1) Don’t mistake taking action for producing value. Creating an RG program does not necessarily reduce gambling-related harm. Nor does spending money, writing white papers, holding meetings, collecting positive anecdotes, or any of a dozen other actions that are commonly substituted for actual evidence of efficacy in our field. A good place to start thinking about the efficacy of your RG programs is with #2, below.        

2) Every responsible gambling program running in a state should be able to provide a clear and simple answer to the four questions noted above: What is the harm to be prevented? Who is the harm affecting? How does the intervention reduce the harm? How will we know if the harm is being reduced?

If you as the regulator don’t understand the answers you are getting, keep asking questions until you do. The number of interventions currently running in the US with no clear idea of who they are supposed to be helping and how are legion. Even if it is unlikely that these shoddy interventions will hurt someone directly, wasting the precious funds set aside for reducing gambling harm in America on poorly thought-out interventions is itself destructive.

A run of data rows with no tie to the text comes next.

-- ==== Sys2Proof/Machine/Flags.lean ====
section
/-! DEFINITION. The machine has no flags (R26). Here are the conditions that stand where other machines have them: the range tests of
the ALU, which raise errors, and the zero test of `jump`; and the ALU itself (R96). -/

namespace Sys2Proof.Machine

/-- The ALU's three operations (R96). -/
inductive AluOp where
  | add | sub | mul
deriving DecidableEq, Repr, Inhabited

/-- `a + b` leaves 0..65535 (R96). -/
def sumOverflows (a b : Word) : Bool := decide (a.toNat + b.toNat > Config.maxWord)

/-- `a - b` leaves 0..65535 (R96). -/
def differenceUnderflows (a b : Word) : Bool := decide (b.toNat > a.toNat)

/-- `a * b` leaves 0..65535 (R96). -/
def productOverflows (a b : Word) : Bool := decide (a.toNat * b.toNat > Config.maxWord)

/-- The one condition `jump` tests (R26, R109). -/
def isZero (v : Word) : Bool := decide (v = 0#16)

/-- The ALU of R96: exact unsigned arithmetic, an error carrying both operand values where the result leaves 16 bits. -/
def alu (op : AluOp) (a b : Word) : Except Error Word :=
  match op with
  | .add => if sumOverflows a b then .error (.overflow a b) else .ok (BitVec.ofNat 16 (a.toNat + b.toNat))
  | .sub => if differenceUnderflows a b then .error (.underflow a b) else .ok (BitVec.ofNat 16 (a.toNat - b.toNat))
  | .mul => if productOverflows a b then .error (.overflow a b) else .ok (BitVec.ofNat 16 (a.toNat * b.toNat))

end Sys2Proof.Machine
end

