-- ==== Sys2Proof/Laws/Codec.lean ====
section
/-! SUPPORT. The encoding maps: what admissibility gives (R58, R59), and the look-ups of decode (R60). -/

namespace Sys2Proof

/-- The size test of `load` (R132). -/
theorem fitsMemory_iff {program : List Byte} : fitsMemory program = true ↔ program.length < 65536 := decide_eq_true_iff

theorem Mnemonic.mem_all (k : Mnemonic) : k ∈ Mnemonic.all := by cases k <;> decide

theorem Reg.mem_all (r : Reg) : r ∈ Reg.all := by
  cases r with
  | out => decide
  | cell c => cases c <;> decide

/-- A find by the value of a function gives back the element, where the function separates the list's elements. -/
theorem find_of_nodup_map {α : Type} (f : α → Byte) (l : List α) (h : (l.map f).Nodup) {x : α} (hx : x ∈ l) :
    l.find? (fun y => f y == f x) = some x := by
  induction l with
  | nil => cases hx
  | cons y ys ih =>
    rw [List.map_cons, List.nodup_cons] at h
    by_cases hy : f y = f x
    · have : y = x := by
        rcases List.mem_cons.1 hx with rfl | hm
        · rfl
        · exact absurd (hy ▸ List.mem_map_of_mem hm) h.1
      simp [this]
    · rw [List.find?_cons_of_neg (by simpa using hy)]
      exact ih h.2 ((List.mem_cons.1 hx).resolve_left (fun e => hy (e ▸ rfl)))

theorem Maps.admissible_iff {m : Maps} :
    m.admissible = true ↔ m.opcode .halt = 0#8 ∧ (Mnemonic.all.map m.opcode).Nodup ∧ (Reg.all.map m.regId).Nodup := by
  simp [Maps.admissible, Maps.haltIsZero, Maps.opcodesDistinct, Maps.regIdsDistinct, and_assoc]

theorem Maps.opcode_halt {m : Maps} (h : m.admissible = true) : m.opcode .halt = 0#8 := (Maps.admissible_iff.1 h).1

/-- The mnemonic found for its own opcode. -/
theorem Maps.mnemonicOf_opcode {m : Maps} (h : m.admissible = true) (k : Mnemonic) :
    m.mnemonicOf (m.opcode k) = some k :=
  find_of_nodup_map m.opcode _ (Maps.admissible_iff.1 h).2.1 (Mnemonic.mem_all k)

/-- The register found for its own id. -/
theorem Maps.regOf_regId {m : Maps} (h : m.admissible = true) (r : Reg) : m.regOf (m.regId r) = some r :=
  find_of_nodup_map m.regId _ (Maps.admissible_iff.1 h).2.2 (Reg.mem_all r)

/-- A register found is one whose id the byte is. -/
theorem Maps.regId_of_regOf {m : Maps} {b : Byte} {r : Reg} (h : m.regOf b = some r) : m.regId r = b := by
  simpa using List.find?_some h

/-- A mnemonic found is one whose opcode the byte is. -/
theorem Maps.opcode_of_mnemonicOf {m : Maps} {b : Byte} {k : Mnemonic} (h : m.mnemonicOf b = some k) : m.opcode k = b := by
  simpa using List.find?_some h

theorem Maps.mnemonicOf_none {m : Maps} {b : Byte} : m.mnemonicOf b = none ↔ ∀ k, m.opcode k ≠ b := by
  simp [Maps.mnemonicOf, List.find?_eq_none, Mnemonic.mem_all]

theorem Maps.regOf_none {m : Maps} {b : Byte} : m.regOf b = none ↔ ∀ r, m.regId r ≠ b := by
  simp [Maps.regOf, List.find?_eq_none, Reg.mem_all]

/-- Distinct mnemonics have distinct opcodes (R58 constraint 2). -/
theorem Maps.opcode_injective {m : Maps} (h : m.admissible = true) {k k' : Mnemonic} (e : m.opcode k = m.opcode k') : k = k' := by
  have h1 := Maps.mnemonicOf_opcode h k
  rw [e, Maps.mnemonicOf_opcode h k'] at h1
  exact (Option.some.inj h1).symm

/-- No mnemonic but `halt` has opcode 0 (R58 constraint 3). -/
theorem Maps.opcode_ne_zero {m : Maps} (h : m.admissible = true) {k : Mnemonic} (hk : k ≠ .halt) : m.opcode k ≠ 0#8 :=
  fun e => hk (Maps.opcode_injective h (e.trans (Maps.opcode_halt h).symm))

/-- A word whose byte 0 is a mnemonic's opcode goes to that mnemonic's operands (R60). -/
theorem decode_of_opcode {m : Maps} (h : m.admissible = true) {w : InstrWord} {k : Mnemonic} (hk : m.opcode k = w.b0) :
    decode m w = decodeOperands m k w := by
  by_cases h0 : w.b0 = 0#8
  · have : k = .halt := Maps.opcode_injective h (by rw [hk, h0, Maps.opcode_halt h])
    rw [this, decode, if_pos h0]
    rfl
  · have hf : m.mnemonicOf w.b0 = some k := hk ▸ Maps.mnemonicOf_opcode h k
    simp only [decode, if_neg h0, hf]

/-- The bytes of a value as numbers (R38). -/
theorem toNat_loByte (v : Word) : (loByte v).toNat = v.toNat % 256 := by simp [loByte, BitVec.extractLsb'_toNat]

theorem toNat_hiByte (v : Word) : (hiByte v).toNat = v.toNat / 256 := by
  have := v.isLt
  simp only [hiByte, BitVec.extractLsb'_toNat, Nat.shiftRight_eq_div_pow]
  omega

/-- Two bytes as one number, low byte first (R36). -/
theorem toNat_append (a b : Byte) : (a ++ b : BitVec 16).toNat = b.toNat + 256 * a.toNat := by
  have ha := a.isLt
  have hb := b.isLt
  rw [BitVec.toNat_append, ← Nat.shiftLeft_add_eq_or_of_lt hb, Nat.shiftLeft_eq]
  omega

/-- The low and the high byte of a value, put together again. -/
@[simp] theorem hiByte_append_loByte (v : Word) : (hiByte v ++ loByte v : BitVec 16) = v := by
  apply BitVec.eq_of_toNat_eq
  rw [toNat_append, toNat_loByte, toNat_hiByte]
  omega

theorem loByte_append (a b : Byte) : loByte (a ++ b : BitVec 16) = b := by
  have := b.isLt
  apply BitVec.eq_of_toNat_eq
  rw [toNat_loByte, toNat_append]
  omega

theorem hiByte_append (a b : Byte) : hiByte (a ++ b : BitVec 16) = a := by
  have := b.isLt
  apply BitVec.eq_of_toNat_eq
  rw [toNat_hiByte, toNat_append]
  omega

end Sys2Proof
end

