-- ==== Sys2Proof/Laws/Memory.lean ====
section
/-! SUPPORT. Memory: the canonical form is kept by every operation, a read after a write gives the value written, and a
write leaves every other address alone. -/

namespace Sys2Proof.Machine

theorem Memory.wfFrom_cons {lo k : Nat} {b : Byte} {rest : Memory} :
    Memory.wfFrom lo ((k, b) :: rest) = true ↔
      lo ≤ k ∧ k < Config.memorySize ∧ b ≠ Memory.unlisted ∧ Memory.wfFrom (k + 1) rest = true := by
  simp [Memory.wfFrom, and_assoc]

/-- A canonical memory stays canonical seen from a lower start. -/
theorem Memory.wfFrom_mono {lo lo' : Nat} {m : Memory} (h : Memory.wfFrom lo m = true) (hl : lo' ≤ lo) :
    Memory.wfFrom lo' m = true := by
  cases m with
  | nil => rfl
  | cons e rest =>
    obtain ⟨k, b⟩ := e
    rw [Memory.wfFrom_cons] at h ⊢
    exact ⟨hl.trans h.1, h.2⟩

/-- Below its start a canonical memory lists nothing. -/
theorem Memory.read_below {lo a : Nat} {m : Memory} (h : Memory.wfFrom lo m = true) (ha : a < lo) :
    Memory.read m a = Memory.unlisted := by
  induction m generalizing lo with
  | nil => rfl
  | cons e rest ih =>
    obtain ⟨k, b⟩ := e
    rw [Memory.wfFrom_cons] at h
    have hk : k ≠ a := by omega
    simp only [Memory.read, if_neg hk]
    exact ih h.2.2.2 (by omega)

theorem Memory.wfFrom_write {lo a : Nat} {m : Memory} (v : Byte) (h : Memory.wfFrom lo m = true) (hl : lo ≤ a)
    (ha : a < Config.memorySize) : Memory.wfFrom lo (Memory.write m a v) = true := by
  induction m generalizing lo with
  | nil =>
    simp only [Memory.write]
    split
    · rfl
    · rename_i hv
      exact Memory.wfFrom_cons.2 ⟨hl, ha, hv, rfl⟩
  | cons e rest ih =>
    obtain ⟨k, b⟩ := e
    have hc := Memory.wfFrom_cons.1 h
    simp only [Memory.write]
    split
    · split
      · exact h
      · rename_i hak hv
        exact Memory.wfFrom_cons.2 ⟨hl, ha, hv, Memory.wfFrom_cons.2 ⟨by omega, hc.2⟩⟩
    · split
      · rename_i hak
        subst hak
        split
        · exact Memory.wfFrom_mono hc.2.2.2 (by omega)
        · rename_i hv
          exact Memory.wfFrom_cons.2 ⟨hl, ha, hv, hc.2.2.2⟩
      · exact Memory.wfFrom_cons.2 ⟨hc.1, hc.2.1, hc.2.2.1, ih hc.2.2.2 (by omega)⟩

/-- Storing a byte inside the address space keeps the canonical form. -/
theorem Memory.wf_write {a : Nat} {m : Memory} (v : Byte) (h : Memory.wf m = true) (ha : a < Config.memorySize) :
    Memory.wf (Memory.write m a v) = true := Memory.wfFrom_write v h (Nat.zero_le a) ha

theorem Memory.read_write_from {lo a b : Nat} {m : Memory} (v : Byte) (h : Memory.wfFrom lo m = true) :
    Memory.read (Memory.write m a v) b = if b = a then v else Memory.read m b := by
  induction m generalizing lo with
  | nil =>
    by_cases hv : v = Memory.unlisted
    · simp [Memory.write, hv, Memory.read]
    · simp only [Memory.write, if_neg hv, Memory.read, eq_comm (a := a)]
  | cons e rest ih =>
    obtain ⟨k, x⟩ := e
    have hc := Memory.wfFrom_cons.1 h
    simp only [Memory.write]
    split
    · rename_i hak
      split
      · rename_i hv
        split
        · rename_i hb
          subst hb
          have hk : k ≠ b := by omega
          simp only [Memory.read, if_neg hk, hv]
          exact Memory.read_below hc.2.2.2 (by omega)
        · rfl
      · simp only [Memory.read, eq_comm (a := a)]
    · split
      · rename_i hak
        subst hak
        split
        · rename_i hv
          by_cases hb : b = a
          · subst hb
            rw [if_pos rfl, hv]
            exact Memory.read_below hc.2.2.2 (by omega)
          · simp only [Memory.read, if_neg hb, if_neg (Ne.symm hb)]
        · by_cases hb : b = a
          · simp [Memory.read, hb]
          · simp only [Memory.read, if_neg hb, if_neg (Ne.symm hb)]
      · rename_i hne
        by_cases hb : k = b
        · have : b ≠ a := by omega
          simp [Memory.read, hb, this]
        · simp only [Memory.read, if_neg hb]
          exact ih hc.2.2.2

/-- Reading after a write: the value at the address written, every other byte as before (R45, R48). -/
theorem Memory.read_write {a b : Nat} {m : Memory} (v : Byte) (h : Memory.wf m = true) :
    Memory.read (Memory.write m a v) b = if b = a then v else Memory.read m b := Memory.read_write_from v h

/-- Storing bytes inside the address space keeps the canonical form. -/
theorem Memory.wf_writeBytes {a : Nat} {m : Memory} (bytes : List Byte) (h : Memory.wf m = true)
    (ha : a + bytes.length ≤ Config.memorySize) : Memory.wf (Memory.writeBytes m a bytes) = true := by
  induction bytes generalizing a m with
  | nil => exact h
  | cons b rest ih =>
    simp only [List.length_cons] at ha
    exact ih (Memory.wf_write b h (by omega)) (by omega)

/-- Memory after a run of bytes is stored: those bytes from `a` on, every other byte as before (R132). -/
theorem Memory.read_writeBytes {a : Nat} {m : Memory} (bytes : List Byte) (h : Memory.wf m = true)
    (ha : a + bytes.length ≤ Config.memorySize) (b : Nat) :
    Memory.read (Memory.writeBytes m a bytes) b =
      if hb : a ≤ b ∧ b < a + bytes.length then bytes[b - a]'(by omega) else Memory.read m b := by
  induction bytes generalizing a m with
  | nil =>
    rw [dif_neg (by simp only [List.length_nil]; omega)]
    rfl
  | cons x xs ih =>
    simp only [List.length_cons] at ha
    rw [Memory.writeBytes, ih (Memory.wf_write x h (by omega)) (by omega), Memory.read_write _ h]
    simp only [List.length_cons]
    by_cases hb : b = a
    · subst hb
      rw [dif_neg (by omega), if_pos rfl, dif_pos (by omega)]
      simp
    · by_cases hin : a ≤ b ∧ b < a + (xs.length + 1)
      · rw [dif_pos (by omega), dif_pos hin]
        have hs : b - a = (b - (a + 1)) + 1 := by omega
        simp [hs]
      · rw [dif_neg (by omega), if_neg hb, dif_neg hin]

/-- The byte at an address after one byte of the state is stored. -/
theorem State.byte_setByte {s : State} {a b : Nat} (v : Byte) (h : Memory.wf s.mem = true) :
    (s.setByte a v).byte b = if b = a then v else s.byte b := Memory.read_write v h

/-- Memory right after reset is canonical, and every byte reads 0 (R31). -/
theorem Memory.wf_nil : Memory.wf [] = true := rfl

theorem State.byte_launch (l : Launch) (d : DeviceSlots) (ds : List DeviceSlots) (a : Nat) :
    (State.launch l d ds).byte a = 0 := rfl

end Sys2Proof.Machine
end

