-- ==== Sys2Proof/Tests/Slice0.lean ====
section
/-! SUPPORT. The model's own tests. Expected results come from spec/95_test_vectors.md, by the vector's name, or from the rule
named. After them stand the witnesses: for every hypothesis of an obligation, a concrete state and operands that meet it. -/

namespace Sys2Proof.Tests

open Sys2Proof Sys2Proof.Machine

/-! ### Helpers -/

/-- The instruction a word decodes to under the default maps. -/
def decoded (w : InstrWord) : Option Instr :=
  match decode defaultMaps w with
  | .ok i => some i
  | .error _ => none

/-- Why a word does not decode under the default maps. -/
def decodeStop (w : InstrWord) : Option DecodeStop :=
  match decode defaultMaps w with
  | .ok _ => none
  | .error d => some d

/-- The powered core at `pc` with some cells set: the start state of the vectors. -/
def start (pc : Word) (cells : List (StoredReg × Word)) : State :=
  cells.foldl (fun s c => s.setCell c.1 c.2) (State.reset.setCell .pc pc)

/-- One step of the word `w` placed at `pc`. -/
def runWord (s : State) (w : InstrWord) : Result := step (placeWord w s)

/-- What a step left in a cell. -/
def cellAfter (c : StoredReg) (o : Result) : Option Word :=
  match o with
  | .next t => some (t.cell c)
  | .fault _ => none
  | .refused _ => none

/-- What a step left at an address. -/
def byteAfter (a : Nat) (o : Result) : Option Byte :=
  match o with
  | .next t => some (t.byte a)
  | .fault _ => none
  | .refused _ => none

/-- The status and the `pc` a step left. -/
def statusAfter (o : Result) : Option (Status × Word) :=
  match o with
  | .next t => some (t.status, t.cell .pc)
  | .fault _ => none
  | .refused _ => none

/-- The console and the output history a step left. -/
def outputAfter (o : Result) : Option (List Word × List DeviceEvent) :=
  match o with
  | .next t => some (t.console, t.history)
  | .fault _ => none
  | .refused _ => none

/-- The super-state a step left. -/
def haltedAfter (o : Result) : Option Bool :=
  match o with
  | .next t => some t.halted
  | .fault _ => none
  | .refused _ => none

/-- The fault a step ends with. -/
def faultOf (o : Result) : Option Fault :=
  match o with
  | .next _ => none
  | .fault f => some f
  | .refused _ => none

/-- The refusal a step ends with. -/
def refusalOf (o : Result) : Option Refusal :=
  match o with
  | .next _ => none
  | .fault _ => none
  | .refused n => some n

/-- The outcome of a step that recorded an error at `pc`. -/
def failed (e : Error) (pc : Word) : Option (Status × Word) := some (.faulted e, pc)

/-! ### Well-formedness: an ill-formed term for each check -/

/-- Maps that break R58 constraint 1: `halt` at 1, `noop` at 0. -/
def mapsHaltAtOne : Maps :=
  { opcode := fun k => if k = .halt then 1 else if k = .noop then 0 else defaultOpcode k, regId := defaultRegId }
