-- ==== Sys2Proof/Decode.lean ====
section
/-!
DEFINITION. The instruction encoding and the total decoder of spec 30_encoding.md sections 2 to 4
(R82 to R98), and the encoder of R94. The bit layout is the spec's decision D1; must-be-zero fields
are part of the match (D2). The core has no byte order (20_memory.md R59), so both work on words.
-/
namespace Sys2Proof

/-- One row of the opcode map: `w` selects it when `w &&& mask = pattern` (section 3). -/
structure EncodingRow where
  mnemonic : String
  mask : Word
  pattern : Word
deriving DecidableEq, Repr

/-- R87 -/
def rowAnd : EncodingRow := ⟨"and", 0xFC0007FF#32, 0x00000024#32⟩
/-- R88 -/
def rowAddi : EncodingRow := ⟨"addi", 0xFC000000#32, 0x20000000#32⟩
/-- R89 -/
def rowSlt : EncodingRow := ⟨"slt", 0xFC0007FF#32, 0x0000002A#32⟩
/-- R90 -/
def rowLui : EncodingRow := ⟨"lui", 0xFFE00000#32, 0x3C000000#32⟩
/-- R91 -/
def rowLw : EncodingRow := ⟨"lw", 0xFC000000#32, 0x8C000000#32⟩
/-- R92 -/
def rowSw : EncodingRow := ⟨"sw", 0xFC000000#32, 0xAC000000#32⟩
/-- R93 -/
def rowBeq : EncodingRow := ⟨"beq", 0xFC000000#32, 0x10000000#32⟩

/-- The opcode map (R87 to R93), in the order of spec/opcode_table.json. -/
def opcodeMap : List EncodingRow :=
  [rowAnd, rowAddi, rowSlt, rowLui, rowLw, rowSw, rowBeq]

/-- Whether a word selects a row. -/
def EncodingRow.hits (row : EncodingRow) (w : Word) : Bool := w &&& row.mask == row.pattern

/-- The row that encodes an instruction. -/
def Instr.row : Instr → EncodingRow
  | .and _ _ _ => rowAnd
  | .addi _ _ _ => rowAddi
  | .slt _ _ _ => rowSlt
  | .lui _ _ => rowLui
  | .lw _ _ _ => rowLw
  | .sw _ _ _ => rowSw
  | .beq _ _ _ => rowBeq

/-- `A = w[25:21]` (R86). -/
def fieldA (w : Word) : Reg := (w.extractLsb' 21 5).toFin
/-- `B = w[20:16]` (R86). -/
def fieldB (w : Word) : Reg := (w.extractLsb' 16 5).toFin
/-- `C = w[15:11]` (R86). -/
def fieldC (w : Word) : Reg := (w.extractLsb' 11 5).toFin
/-- `imm16 = w[15:0]` (R86). -/
def fieldImm (w : Word) : Half := w.extractLsb' 0 16

/-- What the decoder answers: an instruction, or `Illegal` (R94). -/
inductive Decoded where
  | instr (i : Instr)
  /-- a word that is none of the seven instructions (R95) -/
  | illegal
deriving DecidableEq, Repr

/-- The decoder (R94): a total function that tests the seven (mask, match) pairs; the roles are
taken from the fields as R86 maps them. -/
def decode (w : Word) : Decoded :=
  if rowAnd.hits w then .instr (.and (fieldC w) (fieldA w) (fieldB w))
  else if rowAddi.hits w then .instr (.addi (fieldB w) (fieldA w) (fieldImm w))
  else if rowSlt.hits w then .instr (.slt (fieldC w) (fieldA w) (fieldB w))
  else if rowLui.hits w then .instr (.lui (fieldB w) (fieldImm w))
  else if rowLw.hits w then .instr (.lw (fieldB w) (fieldA w) (fieldImm w))
  else if rowSw.hits w then .instr (.sw (fieldB w) (fieldA w) (fieldImm w))
  else if rowBeq.hits w then .instr (.beq (fieldA w) (fieldB w) (fieldImm w))
  else .illegal

/-- A register index as its 5-bit field. -/
def regBits (r : Reg) : BitVec 5 := BitVec.ofFin r

/-- Format R (R84): opcode 000000, `A`, `B`, `C`, shamt 00000, funct. -/
def formatR (a b c : Reg) (funct : BitVec 6) : Word :=
  0#6 ++ regBits a ++ regBits b ++ regBits c ++ 0#5 ++ funct

/-- Format I (R85): opcode, `A`, `B`, imm16. -/
def formatI (opcode : BitVec 6) (a b : Reg) (imm16 : Half) : Word :=
  opcode ++ regBits a ++ regBits b ++ imm16

/-- The encoder (R94), the opcode and function numbers from R87 to R93, each role in the field R86
gives it, zero in `A` of `lui`. -/
def encode : Instr → Word
  | .and rd rs rt => formatR rs rt rd 0x24#6
  | .addi rd rs imm16 => formatI 0x08#6 rs rd imm16
  | .slt rd rs rt => formatR rs rt rd 0x2A#6
  | .lui rd imm16 => formatI 0x0F#6 0 rd imm16
  | .lw rd rs imm16 => formatI 0x23#6 rs rd imm16
  | .sw rt rs imm16 => formatI 0x2B#6 rs rt imm16
  | .beq rs rt imm16 => formatI 0x04#6 rs rt imm16

/-- The instruction word of a table row's bits: every instruction is one 32-bit word (R82), bits
above `nbits` zero. -/
def tableWord (nbits w : Nat) : Word := BitVec.ofNat 32 (w % 2 ^ nbits)

/-- The instruction the decoder reads from an instruction whose bits are `w`, bit 0 the least
significant bit of the word, `none` where the word is illegal. -/
def decodeTableWord (nbits w : Nat) : Option Instr :=
  match decode (tableWord nbits w) with
  | .instr i => some i
  | .illegal => none

end Sys2Proof
end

3) There is a need for more precise use of language around responsible gambling, problem gambling, and gambling disorder. When speaking about responsible gambling interventions, it is common to hear regulators and others address gambling addiction, treatment options, GA, voluntary self-exclusion, and other concepts that are meant to help people experiencing serious gambling-related harm. Discussions of resources aimed at the Daves of the world are extremely important, but they are not responsible gambling. The blending of these two distinct constructs produces confusion and makes it harder for regulators to make good decisions. The important task of helping the Daves of the world should be accomplished with separate distinct programs with their own funding.

4) Ask for help if you need it. There are more people working in the field of responsible gambling and problem gambling than there have ever been, and every state has large universities with public health professionals who are trained in intervention design and implementation that work for the benefit of the public health in that state. If you don’t know where to start, call us. We can talk to you about these topics confidentially and free of charge.

5)  Include people with lived experience of gambling harm in every step of your process. Something we have always done at KRI is to include people with lived experience of gambling harm in all our work. We recommend either setting up a formal lived experience committee, a group of ad hoc lived experience advisors, or even just making a handful of connections with lived experience who can help you stay on track. This work is hard, and everyone needs to be included if we’re going to make long-term progress.